Thanks for the question, Jarwei. On the first question, look, it's still early days. And what we can tell you is that, there's no rules or patterns we see other than we know there are a lot of patients who are really interested in getting on drug really quickly. We're seeing a lot in social media patients saying we're writing our doctors right away. We're trying to -- we're going to get in as quickly as possible. And again, a lot of the prescription decisions and prescription writing at these centers can be MDs, could be the doctors, could be nurse practitioners. And so, it's really kind of a mix. We've also talked about a lot of centers, particularly in the U.S. having waitlist of patients. So there's -- they can be working off that as well. So there's no clear rules, but exactly as we expected, you're seeing a broad swath of patients wanting to get access to drug and physicians wanting to provide a drug for all those different segments, as Eric has talked about. On vatiquinone, we would expect, based on our conversations that the label will be inclusive of all age groups, while the MOVE-FA study was focused in pediatric and adolescent patients for whom there's an unmet need without approved therapies now. We have data in adults in that study as well that are consistent with what we've seen in the younger patients as well as data from our longer-term extension studies that were provided in terms of confirmatory evidence, including data from an earlier study where we see in adults, both ambulatory and non-ambulatory, significant effect in terms of slowing of disease progression over years. So taken together, the data package clearly supports benefit and certainly safety in the full age spectrum and full spectrum of disease severity for FA. We have not gone formally into labeling negotiations yet at this point.

And the question comes from the line of Joon Lee from Truist.

When you talk to the FDA for the Huntington's, my guess is that it will be with CDER, but CBER is also looking at AMT-130 for Huntington's and is expected to run their decision on accelerated approval path this quarter. So given the same disease indication with the decision by CBER, is that any sort of regulatory precedent that may impact CDER and your program? And also quickly, do you still owe royalties to Shiratori?

Thanks for the questions, Joon. On the first question, we're obviously watching with great interest on the FDA interactions that CBER is having around the gene therapy. Look, we've talked a lot about there's potential benefits of the gene therapy administered to one part of the brain through direct administration to lower HTT. If there's benefits there, we think that reads through incredibly well to lowering Huntington protein throughout the whole brain and to be able to do that in a durable way and also allowing for dose titration and monitoring peripherally of HTT lowering.
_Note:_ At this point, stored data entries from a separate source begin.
-- ==== Sys2Proof/Config.lean ====
section
/-! DEFINITION. The free values: levels and orders that the manual leaves open while the part goes on. None has a body, so no proof
can see which it is. The first argument is the model's counter `State.free`, so that each use has a fresh value. -/

namespace Sys2Proof.Config

/-- The level the sampler reads on an undriven lane that its termination is still pulling: "a sample or LANE_IN read taken
sooner may show either level" (R127). DESIGN CHOICE, log entry 10. -/
opaque sampleWhileMoving : Nat → Lane → Bool

/-- The level LANE_IN shows on such a lane (R127, R133). DESIGN CHOICE, log entry 10. -/
opaque laneInWhileMoving : Nat → Lane → Bool

/-- The level a pin has when its termination is changed or taken away before the pulled level was reached; the keeper then
holds it (R127). DESIGN CHOICE, log entry 10. -/
opaque leftMidway : Nat → Lane → Bool

/-- The level LANE_IN shows on a lane that the part and the unit under test drive against each other: "whichever level the
pin settles at" (R133). DESIGN CHOICE, log entry 11. -/
opaque contendedLevel : Nat → Lane → Bool

/-- Which of the six orders the bus strobes that move between the same two samples move in: the manual takes each edge by itself
(R165) and says nothing of edges that the part sees together. DESIGN CHOICE, log entry 29. -/
opaque strobeOrder : Nat → Fin 6

/-- Whether a fill has begun its next row when FILL ABORT or SOFT RESET is taken between the end of one row write and the end of
the next: it writes "the row it has begun, if any" (R17, R18). DESIGN CHOICE, log entry 6. -/
opaque fillRowBegun : Nat → Bool

end Sys2Proof.Config
end

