-- ==== Sys2Proof/Decode.lean ====
section
/-! DEFINITION. Decoding. No row of spec/opcode_table.json gives bits, so no table word spells a command. -/

namespace Sys2Proof

/-- The command that a table word spells: none, since the table gives no bits for any row (98_reader.md: 48 rows unread). -/
def decodeTableWord (_nbits _w : Nat) : Option Instr := none

/-- The command that a word written to COMMAND is. All sixteen bits form the code, which is not masked (R168). -/
def commandOfCode (code : Word) : Option Instr :=
  match code.toNat with
  | 0x01 => some .start
  | 0x02 => some .arm
  | 0x03 => some .stop
  | 0x04 => some .abort
  | 0x10 => some .setWindow
  | 0x11 => some .seek
  | 0x12 => some .fill
  | 0x13 => some .fillAbort
  | 0x20 => some .closeBatch
  | 0x21 => some .discardBatch
  | 0x22 => some .flushQueue
  | 0x23 => some .commit
  | 0x30 => some .logPop
  | 0x31 => some .logClear
  | 0x5A => some .softReset
  | _ => none

end Sys2Proof
end

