/-- The COMMIT command (R54) and what a commit does (R51, R52): every closed batch reaches PM, each cell and record with its last
write, the open batch stays, COMMIT is raised once if a batch was waiting. That PM has the writes at once and counts the application's
cycles after them is the model's reading of R64 (log entry 8). -/
def Obligations.CommitAppliesClosedBatches : Prop :=
  ∀ s : Machine.State,
    (s.pins.resetLow = false → s.pm.sweep.isSome = true ∨ s.pm.fill.isSome = true →
      exec .commit s = .next (s.report .refusedBusy)) ∧
    (Ready s → s.pm.fill = none → s.run.seq = .armed ∨ s.run.seq.running = true →
      exec .commit s = .next (s.report .refusedState)) ∧
    (Ready s → s.pm.fill = none → s.run.seq = .idle ∨ s.run.seq = .halted → Completes .commit s fun t =>
      Committed s t ∧
      t.bus = { s.bus with
        outcome := if s.queue.closed = [] then .empty else .accepted, serial := s.bus.serial + 1 } ∧
      Raises s t (fun e => e = .commit ∧ s.queue.closed ≠ []) ∧
      SameBut [.pm, .queue, .events, .bus] s t)

/-- A commit application is in progress for exactly the CLKIN cycles it takes (R64; the cycles are steps on an empty queue, the
model's choice of log entry 1). A counting run goes on counting under it, but the tick is held back at D - 1 and P - 1 and is produced
on the first counted cycle after the last application. When the oldest finishes and none is left, a first latch that waited for it has
been made (R65, log entry 9). That the command COMMIT_APPLICATION_END ends the oldest whatever cycles are left is log entry 30. -/
def Obligations.CommitApplicationLastsItsCycles : Prop :=
  ∀ (s : Machine.State) (n : Nat) (rest : List Nat), s.pm.commits = n :: rest →
    exec .commitApplicationEnd s = .next { s with
      pm := { s.pm with commits := rest }
      timebase := { s.timebase with startHeld := if rest = [] then false else s.timebase.startHeld } } ∧
    (Ready s → BusQuiet s → s.pending = [] → 1 ≤ n →
      ((∀ k, k < n → ∃ t, steps k s = .next t ∧ t.pm = { s.pm with commits := (n - k) :: rest }) ∧
        ∃ t, steps n s = .next t ∧ t.pm = { s.pm with commits := rest }) ∧
      (s.takesCycles = true →
        let division := 2 ^ s.timebase.prescale.toNat
        let period := s.timebase.period.toNat + 1
        let counts := fun (prescale periods : Nat) => { pulsed s 1 with
          pm := { s.pm with commits := if n = 1 then rest else (n - 1) :: rest }
          timebase := { s.timebase with prescaleCount := prescale, periodCount := periods } }
        s.timebase.prescaleCount < division → s.timebase.periodCount < period →
        (s.timebase.prescaleCount + 1 < division →
          step s = .next (counts (s.timebase.prescaleCount + 1) s.timebase.periodCount)) ∧
        (s.timebase.prescaleCount + 1 = division → s.timebase.periodCount + 1 < period →
          step s = .next (counts 0 (s.timebase.periodCount + 1))) ∧
        (s.timebase.prescaleCount + 1 = division → s.timebase.periodCount + 1 = period →
          step s = .next (counts (division - 1) (period - 1)) ∧
          (rest = [] → steps (n + 1) s = exec .tick { pulsed s (n + 1) with pm := { s.pm with commits := [] } }))))

/-! ### The timebase -/

/-- The gate (R68): GATE_CHANGE sets the pin; a cycle on which the enabled gate holds is not counted, and no tick is produced on it.
The cycle is a step on an empty queue (log entry 1). -/
def Obligations.GateHoldsTheTimebase : Prop :=
  ∀ s : Machine.State,
    (∀ level, exec (.gateChange level) s = .next { s with pins := { s.pins with gate := level } }) ∧
    (s.timebase.gateEnabled = true → s.pins.gate = s.timebase.holdHigh →
      exec .tick s = .next s ∧
      (Ready s → BusQuiet s → s.pm.commits = [] → s.pending = [] → step s = .next (pulsed s 1)))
We've always thought from a development standpoint, there are very good read- throughs. And certainly on the regulatory side, I think there has been increasing desire by the agency to have alignment, particularly when it comes to their views on rare disease, whether it's in CBER or CDER. Obviously, there have been a lot of changes in FDA recently. But I think that concept and that desire to have alignment remains. So with that in mind, we're clearly very interested in understanding what the pathway could look like as we shared at the PIVOT-HD readout in May, we were very happy to demonstrate the statistically significant benefit after 2 years relative to a well-matched natural history cohort from the ENROLL-HD database, as well as the signals of dose-dependent longer NfL after 24 months. So, obviously, we're going to be very keen to see the FDA's position with regard to using the natural history comparator with [ CH ] to address. Obviously, we have the additional benefit of being able to provide the peripheral Huntington lowering biomarker data as well, which is clearly an important piece of evidence that we're having a favorable effect on what matters most of the disease that toxic Huntington protein. And then, Pierre, do you want to comment on remaining royalties for Shiratori?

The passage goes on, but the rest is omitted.